Exercise input »
-- ==== Sys2Proof/Laws/KeepsUnits.lean ====
section
/-!
SUPPORT. `Keeps` for the other engines, memory events and recovery: one lemma per operation.
-/

set_option Elab.async false

namespace Sys2Proof.Machine

variable {k fd fc fe fl fb fm fh fu fy fo fa ft : Bool} {s₀ s : State}

/-! Intake -/

theorem keeps_execRecv (x0 : Nat) (x1 : IWord) {x2 : State} (h2 : Keeps k fd fc false false false false fh fu false fo fa ft s₀ x2) :
    OutKeeps k fd fc false false false false fh fu false fo fa ft s₀ (execRecv x0 x1 x2) := by
  unfold execRecv
  apply keeps_issue
  · assumption
  · intro _ _ _
    apply keeps_legal
    extract_lets +onlyGivenNames v61
    clear_value v61
    split
    · apply keeps_busyFault
    · split
      · exact ResKeeps.fault
      · extract_lets +onlyGivenNames v71
        clear_value v71
        split
        · apply keeps_trayRange
        · extract_lets +onlyGivenNames v73
          have h73 : Keeps k fd fc false false false false fh fu false fo fa ft s₀ v73 := by
            subst v73
            apply keeps_State_occupy
            apply keeps_State_modEasel; assumption
          clear_value v73
          extract_lets +onlyGivenNames v74
          have h74 : Keeps k fd fc false false false false fh fu false fo fa ft s₀ v74 := by
            subst v74
            apply keeps_State_after; assumption
          clear_value v74
          extract_lets +onlyGivenNames v75
          clear_value v75
          apply ResKeeps.go
          apply keeps_State_after
          apply keeps_State_after; assumption

theorem keeps_execLoad (x0 : Nat) (x1 : IWord) {x2 : State} (h2 : Keeps k fd fc false false false false fh fu false fo fa ft s₀ x2) :
    OutKeeps k fd fc false false false false fh fu false fo fa ft s₀ (execLoad x0 x1 x2) := by
  unfold execLoad
  apply keeps_issue
  · assumption
  · intro _ _ _
    apply keeps_legal
    extract_lets +onlyGivenNames v74 v75 v76
    clear_value v74 v75 v76
    split
    · apply keeps_busyFault
    · split
      · apply keeps_trayRange
      · split
        · apply keeps_badField
        · apply ResKeeps.go
          apply keeps_State_issueOp; assumption

theorem keeps_execLoadCompletion (x0 : Nat) (x1 : Nat) (x2 : MemErr) {x3 : State} (h3 : Keeps k fd fc false fl fb false fh fu false fo fa ft s₀ x3) :
    OutKeeps k fd fc false fl fb false fh fu false fo fa ft s₀ (execLoadCompletion x0 x1 x2 x3) := by
  unfold execLoadCompletion
  apply keeps_completeOp; assumption

theorem keeps_execGather (x0 : Nat) (x1 : IWord) {x2 : State} (h2 : Keeps k fd fc false false false false fh fu false fo fa ft s₀ x2) :
    OutKeeps k fd fc false false false false fh fu false fo fa ft s₀ (execGather x0 x1 x2) := by
  unfold execGather
  apply keeps_issue
  · assumption
  · intro _ _ _
    apply keeps_legal
    extract_lets +onlyGivenNames v75 v76 v77 v78
    clear_value v75 v76 v77 v78
    split
    · apply keeps_busyFault
    · split
      · apply keeps_trayRange
      · extract_lets +onlyGivenNames v86
        clear_value v86
        split
        · apply keeps_badField
        · extract_lets +onlyGivenNames v88
          clear_value v88
          apply ResKeeps.go
          apply keeps_State_issueOp; assumption

theorem keeps_execGatherCompletion (x0 : Nat) (x1 : Nat) (x2 : MemErr) {x3 : State} (h3 : Keeps k fd fc false fl fb false fh fu false fo fa ft s₀ x3) :
    OutKeeps k fd fc false fl fb false fh fu false fo fa ft s₀ (execGatherCompletion x0 x1 x2 x3) := by
  unfold execGatherCompletion
  apply keeps_completeOp; assumption

/-! Order -/

theorem keeps_orderOp {x0 : State} (x1 : Nat) (x2 : Nat) (x3 : Nat) (x4 : Nat) (x5 : List (Nat × Nat)) (x6 : List Bytes) (h0 : Keeps k fd fc false fl fb fm fh fu fy fo fa ft s₀ x0) :
    ResKeeps k fd fc false fl fb fm fh fu fy fo fa ft s₀ (orderOp x0 x1 x2 x3 x4 x5 x6) := by
  unfold orderOp
  split
  · apply keeps_trayRange
  · split
    · apply keeps_badField
    · apply ResKeeps.go
      apply keeps_State_after
      apply keeps_State_occupy; assumption

theorem keeps_execSort (x0 : Nat) (x1 : IWord) {x2 : State} (h2 : Keeps k fd fc false false false false fh fu false fo fa ft s₀ x2) :
    OutKeeps k fd fc false false false false fh fu false fo fa ft s₀ (execSort x0 x1 x2) := by
  unfold execSort
  apply keeps_issue
  · assumption
  · intro _ _ _
    apply keeps_legal
    split
    · apply keeps_illegal
    · extract_lets +onlyGivenNames v56 v57
      clear_value v56 v57
      split
      · apply keeps_busyFault
      · split
        · apply keeps_badField
        · apply keeps_orderOp; assumption

theorem keeps_execMerge (x0 : Nat) (x1 : IWord) {x2 : State} (h2 : Keeps k fd fc false false false false fh fu false fo fa ft s₀ x2) :
    OutKeeps k fd fc false false false false fh fu false fo fa ft s₀ (execMerge x0 x1 x2) := by
  unfold execMerge
  apply keeps_issue
  · assumption
  · intro _ _ _
    apply keeps_legal
    split
    · apply keeps_illegal
    · extract_lets +onlyGivenNames v64 v65 v66 v67
      clear_value v64 v65 v66 v67
      split
      · apply keeps_busyFault
      · split
        · apply keeps_badField
        · apply keeps_orderOp; assumption

theorem keeps_execTopk (x0 : Nat) (x1 : IWord) {x2 : State} (h2 : Keeps k fd fc false false false false fh fu false fo fa ft s₀ x2) :
    OutKeeps k fd fc false false false false fh fu false fo fa ft s₀ (execTopk x0 x1 x2) := by
  unfold execTopk
  apply keeps_issue
  · assumption
  · intro _ _ _
    apply keeps_legal
    split
    · apply keeps_illegal
    · extract_lets +onlyGivenNames v71 v72 v73
      clear_value v71 v72 v73
      split
      · apply keeps_busyFault
      · split
        · apply keeps_badField
        · apply keeps_orderOp; assumption

/-! Xau -/

theorem keeps_State_failUse {x0 : State} (x1 : Nat) (x2 : EngId) (x3 : Engine) (x4 : Nat) (x5 : Nat) (x6 : Use) (h0 : Keeps k fd fc false fl fb fm fh fu fy fo fa ft s₀ x0) :
    Keeps k fd fc false fl fb fm fh fu fy fo fa ft s₀ (State.failUse x0 x1 x2 x3 x4 x5 x6) := by
  unfold State.failUse
  extract_lets +onlyGivenNames v47 v48 v49
  clear_value v47 v48 v49
  apply keeps_State_after; assumption

theorem keeps_execXclr (x0 : Nat) (x1 : IWord) {x2 : State} (h2 : Keeps k fd fc false false false false fh fu false fo fa ft s₀ x2) :
    OutKeeps k fd fc false false false false fh fu false fo fa ft s₀ (execXclr x0 x1 x2) := by
  unfold execXclr
  apply keeps_issue
  · assumption
  · intro _ _ _
    apply keeps_legal
    split
    · apply keeps_busyFault
    · apply ResKeeps.go
      apply keeps_State_after
      apply keeps_State_occupy; assumption

theorem keeps_execXadd (x0 : Nat) (x1 : IWord) {x2 : State} (h2 : Keeps k fd fc false false false false fh fu false fo fa ft s₀ x2) :
    OutKeeps k fd fc false false false false fh fu false fo fa ft s₀ (execXadd x0 x1 x2) := by
  unfold execXadd
  apply keeps_issue
  · assumption
  · intro _ _ _
    apply keeps_legal
    split
    · apply keeps_illegal
    · extract_lets +onlyGivenNames v80 v81
      clear_value v80 v81
      split
      · apply keeps_busyFault
      · split
        · apply keeps_trayRange
        · split
          · apply keeps_badField
          · extract_lets +onlyGivenNames v89
            clear_value v89
            extract_lets +onlyGivenNames v90
            have h90 : Keeps k fd fc false false false false fh fu false fo fa ft s₀ v90 := by
              subst v90
              apply keeps_State_occupy; assumption
            clear_value v90
            split
            · split
              · apply ResKeeps.go
                apply keeps_State_failUse; assumption
              · extract_lets +onlyGivenNames v91 v92
                clear_value v91 v92
                apply ResKeeps.go
                apply keeps_State_raise
                apply keeps_State_after; assumption
            · apply ResKeeps.go
              apply keeps_State_failUse; assumption

theorem keeps_execXrnd (x0 : Nat) (x1 : IWord) {x2 : State} (h2 : Keeps k fd fc false false false false fh fu false fo fa ft s₀ x2) :
    OutKeeps k fd fc false false false false fh fu false fo fa ft s₀ (execXrnd x0 x1 x2) := by
  unfold execXrnd
  apply keeps_issue
  · assumption
  · intro _ _ _
    apply keeps_legal
    split
    · apply keeps_illegal
    · extract_lets +onlyGivenNames v66 v67
      clear_value v66 v67
      extract_lets +onlyGivenNames v68
      extract_lets +onlyGivenNames v69 v70 v72
      clear_value v69 v70 v72
      split
      · apply keeps_illegal
      · split
        · apply keeps_busyFault
        · split
          · apply keeps_trayRange
          · split
            · apply keeps_badField
            · split
              · apply keeps_badField
              · split
                · apply keeps_badField
                · extract_lets +onlyGivenNames v105 v106 v107 v108 v109 v110 v111 v112 v113
                  clear_value v105 v106 v107 v108 v109 v110 v111 v112 v113
                  extract_lets +onlyGivenNames v114
                  have h114 : Keeps k fd fc false false false false fh fu false fo fa ft s₀ v114 := by
                    subst v114
                    split
                    · assumption
                    · apply keeps_State_stochDraw; assumption
                  clear_value v114
                  extract_lets +onlyGivenNames v115
                  have h115 : Keeps k fd fc false false false false fh fu false fo fa ft s₀ v115 := by
                    subst v115
                    apply keeps_State_raise
                    apply keeps_State_after
                    apply keeps_State_occupy; assumption
                  clear_value v115
                  extract_lets +onlyGivenNames v116
                  have h116 : Keeps k fd fc false false false false fh fu false fo fa ft s₀ v116 := by
                    subst v116
                    split
                    · assumption
                    · apply keeps_State_after; assumption
                  clear_value v116
                  apply ResKeeps.go
                  split
                  · apply keeps_State_after; assumption
                  · assumption

theorem keeps_execXcnt (x0 : Nat) (x1 : IWord) {x2 : State} (h2 : Keeps k fd fc false false false false fh fu false fo fa ft s₀ x2) :
    OutKeeps k fd fc false false false false fh fu false fo fa ft s₀ (execXcnt x0 x1 x2) := by
  unfold execXcnt
  apply keeps_issue
  · assumption
  · intro _ _ _
    apply keeps_legal
    split
    · apply keeps_busyFault
    · extract_lets +onlyGivenNames v77
      clear_value v77
      apply ResKeeps.go
      apply keeps_State_after
      apply keeps_State_occupy; assumption

theorem keeps_execXst (x0 : Nat) (x1 : IWord) {x2 : State} (h2 : Keeps k fd fc false false false false fh fu false fo fa ft s₀ x2) :
    OutKeeps k fd fc false false false false fh fu false fo fa ft s₀ (execXst x0 x1 x2) := by
  unfold execXst
  apply keeps_issue
  · assumption
  · intro _ _ _
    apply keeps_legal
    extract_lets +onlyGivenNames v45
    clear_value v45
    split
    · apply keeps_busyFault
    · split
      · apply keeps_trayRange
      · apply ResKeeps.go
        apply keeps_State_after
        apply keeps_State_occupy; assumption

theorem keeps_execXld (x0 : Nat) (x1 : IWord) {x2 : State} (h2 : Keeps k fd fc false false false false fh fu false fo fa ft s₀ x2) :
    OutKeeps k fd fc false false false false fh fu false fo fa ft s₀ (execXld x0 x1 x2) := by
  unfold execXld
  apply keeps_issue
  · assumption
  · intro _ _ _
    apply keeps_legal
    extract_lets +onlyGivenNames v79
    clear_value v79
    split
    · apply keeps_busyFault
    · split
      · apply keeps_trayRange
      · extract_lets +onlyGivenNames v80
        have h80 : Keeps k fd fc false false false false fh fu false fo fa ft s₀ v80 := by
          subst v80
          apply keeps_State_occupy; assumption
        clear_value v80
        extract_lets +onlyGivenNames v82
        clear_value v82
        split
        · apply ResKeeps.go
          apply keeps_State_after; assumption
        · apply ResKeeps.go
          apply keeps_State_after; assumption

theorem keeps_execBsfit (x0 : Nat) (x1 : IWord) {x2 : State} (h2 : Keeps k fd fc false false false false fh fu false fo fa ft s₀ x2) :
    OutKeeps k fd fc false false false false fh fu false fo fa ft s₀ (execBsfit x0 x1 x2) := by
  unfold execBsfit
  apply keeps_issue
  · assumption
  · intro _ _ _
    apply keeps_legal
    split
    · apply keeps_illegal
    · extract_lets +onlyGivenNames v65 v66
      clear_value v65 v66
      split
      · apply keeps_busyFault
      · split
        · apply keeps_trayRange
        · split
          · apply keeps_badField
          · extract_lets +onlyGivenNames v71
            have h71 : Keeps k fd fc false false false false fh fu false fo fa ft s₀ v71 := by
              subst v71
              apply keeps_State_occupy; assumption
            clear_value v71
            split
            · split
              · apply ResKeeps.go
                apply keeps_State_failUse; assumption
              · extract_lets +onlyGivenNames v73 v74
                clear_value v73 v74
                apply ResKeeps.go
                apply keeps_State_after; assumption
            · apply ResKeeps.go
              apply keeps_State_failUse; assumption

theorem keeps_execBsmax (x0 : Nat) (x1 : IWord) {x2 : State} (h2 : Keeps k fd fc false false false false fh fu false fo fa ft s₀ x2) :
    OutKeeps k fd fc false false false false fh fu false fo fa ft s₀ (execBsmax x0 x1 x2) := by
  unfold execBsmax
  apply keeps_issue
  · assumption
  · intro _ _ _
    apply keeps_legal
    split
    · apply keeps_illegal
    · extract_lets +onlyGivenNames v62 v64 v65
      clear_value v62 v64 v65
      split
      · apply keeps_busyFault
      · split
        · apply keeps_trayRange
        · split
          · extract_lets +onlyGivenNames v69
            clear_value v69
            split
            · apply keeps_badField
            · apply ResKeeps.go
              apply keeps_State_after
              apply keeps_State_occupy; assumption
          · split
            · apply keeps_badField
            · extract_lets +onlyGivenNames v70
              have h70 : Keeps k fd fc false false false false fh fu false fo fa ft s₀ v70 := by
                subst v70
                apply keeps_State_occupy; assumption
              clear_value v70
              split
              · split
                · apply ResKeeps.go
                  apply keeps_State_failUse; assumption
                · apply ResKeeps.go
                  apply keeps_State_after; assumption
              · apply ResKeeps.go
                apply keeps_State_failUse; assumption

theorem keeps_execThdr (x0 : Nat) (x1 : IWord) {x2 : State} (h2 : Keeps k fd fc false false false false fh fu false fo fa ft s₀ x2) :
    OutKeeps k fd fc false false false false fh fu false fo fa ft s₀ (execThdr x0 x1 x2) := by
  unfold execThdr
  apply keeps_issue
  · assumption
  · intro _ _ _
    apply keeps_legal
    extract_lets +onlyGivenNames v58
    clear_value v58
    split
    · apply keeps_illegal
    · split
      · apply keeps_trayRange
      · apply ResKeeps.go
        apply keeps_State_after; assumption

Exercise description » Identify the lines above with the word "subst". Copy them.

Result of the exercise »
            subst v73
            subst v74
              subst v90
                    subst v114
                    subst v115
                    subst v116
          subst v80
              subst v71
                subst v70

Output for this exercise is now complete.